When there is no penalty for failure, failures proliferate. Leave aside the question of who or what failed before Sept. 11, 2001. But who lost his or her job because the president's 2003 State of the Union address gave currency to a fraud -- the story of Iraq's attempting to buy uranium in Niger? Or because the primary and only sufficient reason for waging preemptive war -- weapons of mass destruction -- was largely spurious? Or because postwar planning, from failure to anticipate the initial looting to today's insufficient force levels, has been botched? Failures are multiplying because of choices for which no one seems accountable....
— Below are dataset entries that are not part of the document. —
theorem frame_enqueueFrame (s : State) (f : Frame) : SameBut [.lnc, .latches] s (s.enqueueFrame f) := by
  unfold State.enqueueFrame
  split
  · exact (frame_setLnc _ _).mono (by decide)
  · exact frame_lineError _ _

theorem frame_reportFrame (s : State) (f : Frame) : SameBut [.tb] s (s.reportFrame f) := by
  unfold State.reportFrame
  split
  · exact frame_reportHorizon _ _
  · exact SameBut.refl _ _

theorem frame_finishFrame (s : State) (a : Assembly) : SameBut [.lnc, .latches, .tb] s (s.finishFrame a) := by
  unfold State.finishFrame
  split
  · exact SameBut.refl _ _
  · exact (frame_lineError _ _).mono (by decide)
  · split
    · exact (frame_reportFrame _ _).chain (frame_enqueueFrame _ _) (by decide) (by decide)
    · exact (frame_reportFrame _ _).mono (by decide)

theorem frame_assemble (s : State) (h : Bool) (b : Byte) (ok : Bool) : SameBut [.lnc, .latches, .tb] s (s.assemble h b ok) := by
  unfold State.assemble
  split
  · split
    · exact (frame_setLnc _ _).mono (by decide)
    · exact SameBut.refl _ _
  · split
    · exact (frame_setLnc _ _).chain (frame_finishFrame _ _) (by decide) (by decide)
    · exact (frame_setLnc _ _).mono (by decide)

theorem frame_removeSource (s : State) (x : Source) : SameBut [.lnc, .pub, .vw] s (s.removeSource x) := by
  cases x <;>
    first
    | exact (frame_setLnc _ _).mono (by decide)
    | exact (frame_setPub _ _).mono (by decide)
    | exact (frame_setVw _ _).mono (by decide)

theorem frame_dropFrame (s : State) (x : Source) : SameBut [.lnc, .pub, .vw] s (s.dropFrame x) :=
  (frame_removeSource _ _).chain (frame_setLnc _ _) (by decide) (by decide)

theorem frame_retryOrDrop (n : Nat) (h : SameBut xs s t) (k : SameBut xs s u) : SameBut xs s (retryOrDrop n t u) := by
  unfold retryOrDrop
  split
  · exact h
  · exact k

theorem frame_afterAbort (s : State) (x : Source) : SameBut [.lnc, .pub, .vw] s (s.afterAbort x) := by
  cases x with
  | custody => exact (frame_setLnc _ _).mono (by decide)
  | station => exact frame_retryOrDrop _ ((frame_setPub _ _).mono (by decide)) (frame_dropFrame _ _)
  | line => exact frame_retryOrDrop _ ((frame_setPub _ _).mono (by decide)) (frame_dropFrame _ _)
  | define => exact frame_retryOrDrop _ ((frame_setPub _ _).mono (by decide)) (frame_dropFrame _ _)
  | answer n => exact frame_retryOrDrop _ ((frame_setPub _ _).mono (by decide)) (frame_dropFrame _ _)
  | ask => exact frame_retryOrDrop _ ((frame_setVw _ _).mono (by decide)) (frame_dropFrame _ _)
  | tail =>
    unfold State.afterAbort
    dsimp only
    split
    · exact SameBut.refl _ _
    · split
      · exact frame_removeSource _ _
      · exact frame_retryOrDrop _ ((frame_setPub _ _).mono (by decide)) (frame_dropFrame _ _)

theorem frame_refundUnsent (s : State) (x : Source) (a b : Nat) : SameBut [.pub] s (s.refundUnsent x a b) := by
  unfold State.refundUnsent
  split
  · exact frame_refund _ _
  · exact SameBut.refl _ _

theorem frame_abortAttempt (s : State) (x : Source) (a b : Nat) : SameBut [.lnc, .pub, .vw] s (s.abortAttempt x a b) := by
  refine SameBut.chain (xs := [.lnc, .pub, .vw]) ?_ (frame_afterAbort _ _) (by decide) (by decide)
  exact (frame_setLnc _ _).chain (frame_refundUnsent _ _ _ _) (by decide) (by decide)

theorem frame_echo (s : State) (h : Bool) (b : Byte) (ok : Bool) : SameBut [.lnc, .pub, .vw] s (s.echo h b ok) := by
  unfold State.echo
  split
  · split
    · split
      · exact (frame_setLnc _ _).mono (by decide)
      · exact (frame_setLnc _ _).chain (frame_removeSource _ _) (by decide) (by decide)
    · exact frame_abortAttempt _ _ _ _
  · exact SameBut.refl _ _

theorem frame_characterEnd (s : State) (ok : Bool) : SameBut [.clock, .lnc, .sp] s (s.characterEnd ok) := by
  unfold State.characterEnd
  dsimp only
  split
  · split
    · exact (frame_setLnc _ _).mono (by decide)
    · exact (frame_reachChars _ _).chain (frame_setLnc _ _) (by decide) (by decide)
  · exact (frame_setLnc _ _).mono (by decide)

theorem frame_charge (s : State) (x : Source) (f : Frame) : SameBut [.pub] s (s.charge x f) := by
  unfold State.charge
  split
  · exact (frame_updateCredit _).trans (frame_setPub _ _)
  · exact SameBut.refl _ _

theorem frame_takeOff (s : State) (x : Source) : SameBut [.pub] s (s.takeOff x) := by
  cases x
  case station => exact frame_setPub _ _
  case tail => exact frame_setPub _ _
  all_goals exact SameBut.refl _ _

theorem frame_startDriving (s : State) (x : Source) (f : Frame) : SameBut [.pub, .lnc] s (s.startDriving x f) :=
  ((frame_charge _ _ _).trans (frame_takeOff _ _)).chain (frame_setLnc _ _) (by decide) (by decide)

theorem frame_conflictAtLnc (s : State) : SameBut [.lnc, .pub, .vw] s s.conflictAtLnc := by
  unfold State.conflictAtLnc
  split
  · exact (frame_setLnc _ _).mono (by decide)
  · dsimp only
    refine SameBut.chain (xs := [.lnc, .pub, .vw]) ?_ (frame_setLnc _ _) (by decide) (by decide)
    refine SameBut.chain (xs := [.lnc, .pub, .vw]) ?_ (frame_removeSource _ _) (by decide) (by decide)
    exact (frame_setLnc _ _).chain (frame_refundUnsent _ _ _ _) (by decide) (by decide)
  · exact (frame_setLnc _ _).mono (by decide)

/-- A delivery: the frame leaves the queue, and what takes it decides the rest. -/
theorem frame_deliver (k : FrameKind) (take : State → Frame → State) (h : ∀ t f, SameBut xs t (take t f)) (hx : Part.lnc ∈ xs)
    (s : State) : SameBut xs s (s.deliver k take) := by
  unfold State.deliver
  split
  · exact SameBut.refl _ _
  · split
    · exact ((frame_setLnc _ _).mono (by simpa using hx)).trans (h _ _)
    · exact SameBut.refl _ _

/-! ## Roster -/

theorem frame_setSlot (s : State) (i : Nat) (x : Option RosterSlot) : SameBut [.roster] s (s.setSlot i x) := frame_setRoster _ _

/-- What a change of the roster may change. -/
abbrev rosterParts : List Part := .roster :: recordParts

theorem frame_removeSlot (s : State) (i : Nat) (q : RosterSlot) : SameBut [.roster, .vw, .latches] s (s.removeSlot i q) := by
  refine SameBut.chain (xs := [.roster, .vw]) ?_ (frame_latch _ _) (by decide) (by decide)
  exact (frame_setSlot _ _ _).chain (frame_setVw _ _) (by decide) (by decide)

theorem frame_rosterEvent (s : State) (a b : RosterSlot) : SameBut [.latches] s (s.rosterEvent a b) := by
  unfold State.rosterEvent
  split
  · exact SameBut.refl _ _
  · split
    · exact frame_latch _ _
    · exact frame_latch _ _
    · exact SameBut.refl _ _

theorem frame_reshareIf (s : State) (c : Bool) : SameBut [.pub] s (s.reshareIf c) := by
  unfold State.reshareIf
  split
  · exact frame_reshare _
  · exact SameBut.refl _ _

theorem frame_takeStation (s : State) (i : Nat) (q : RosterSlot) (b : StationBody) (r : Bool) :
    SameBut rosterParts s (s.takeStation i q b r) := by
  unfold State.takeStation
  dsimp only
  refine SameBut.chain (xs := rosterParts) ?_ (frame_follow _) (by decide) (by decide)
  refine SameBut.chain (xs := rosterParts) ?_ (frame_stationAtCu _ _) (by decide) (by decide)
  refine SameBut.chain (xs := rosterParts) ?_ (frame_reshareIf _ _) (by decide) (by decide)
  refine SameBut.chain (xs := rosterParts) ?_ (frame_rosterEvent _ _ _) (by decide) (by decide)
  exact (frame_setSlot _ _ _).chain (frame_setVw _ _) (by decide) (by decide)

theorem frame_stationOfOther (s : State) (b : StationBody) : SameBut rosterParts s (s.stationOfOther b) := by
  unfold State.stationOfOther
  split
  · split
    · exact frame_takeStation _ _ _ _ _
    · exact SameBut.refl _ _
  · split
    · exact frame_takeStation _ _ _ _ _
    · split
      · split
        · exact (frame_removeSlot _ _ _).chain (frame_takeStation _ _ _ _ _) (by decide) (by decide)
        · exact SameBut.refl _ _
      · exact (frame_setRoster _ _).mono (by decide)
Are the nation's efforts in the deepening global war -- the world is more menacing than it was a year ago -- helped or hindered by Rumsfeld's continuation as the appointed American most conspicuously identified with the conduct of the war? This is not a simple call. But being experienced, he will know how to make the call. Being honorable, he will so do.

He knows his Macbeth and will recognize the framing of the second question: Were he to resign, would discerning people say that nothing in his public life became him like the leaving of it?

This nation has always needed an ethic about the resignation of public officials. Such an ethic cannot be codified. It must grow in controlling power from precedent to precedent, as an unwritten common law, distilled from the behavior of uncommonly honorable men and women who understand the stakes. A nation, especially one doing the business of empire, needs high officials to be highly attentive to what is done in their departments -- attentive far down the chain of command, as though their very jobs depended on it.

Finally, the second axiom. It is from Charles de Gaulle: The graveyards are full of indispensable men.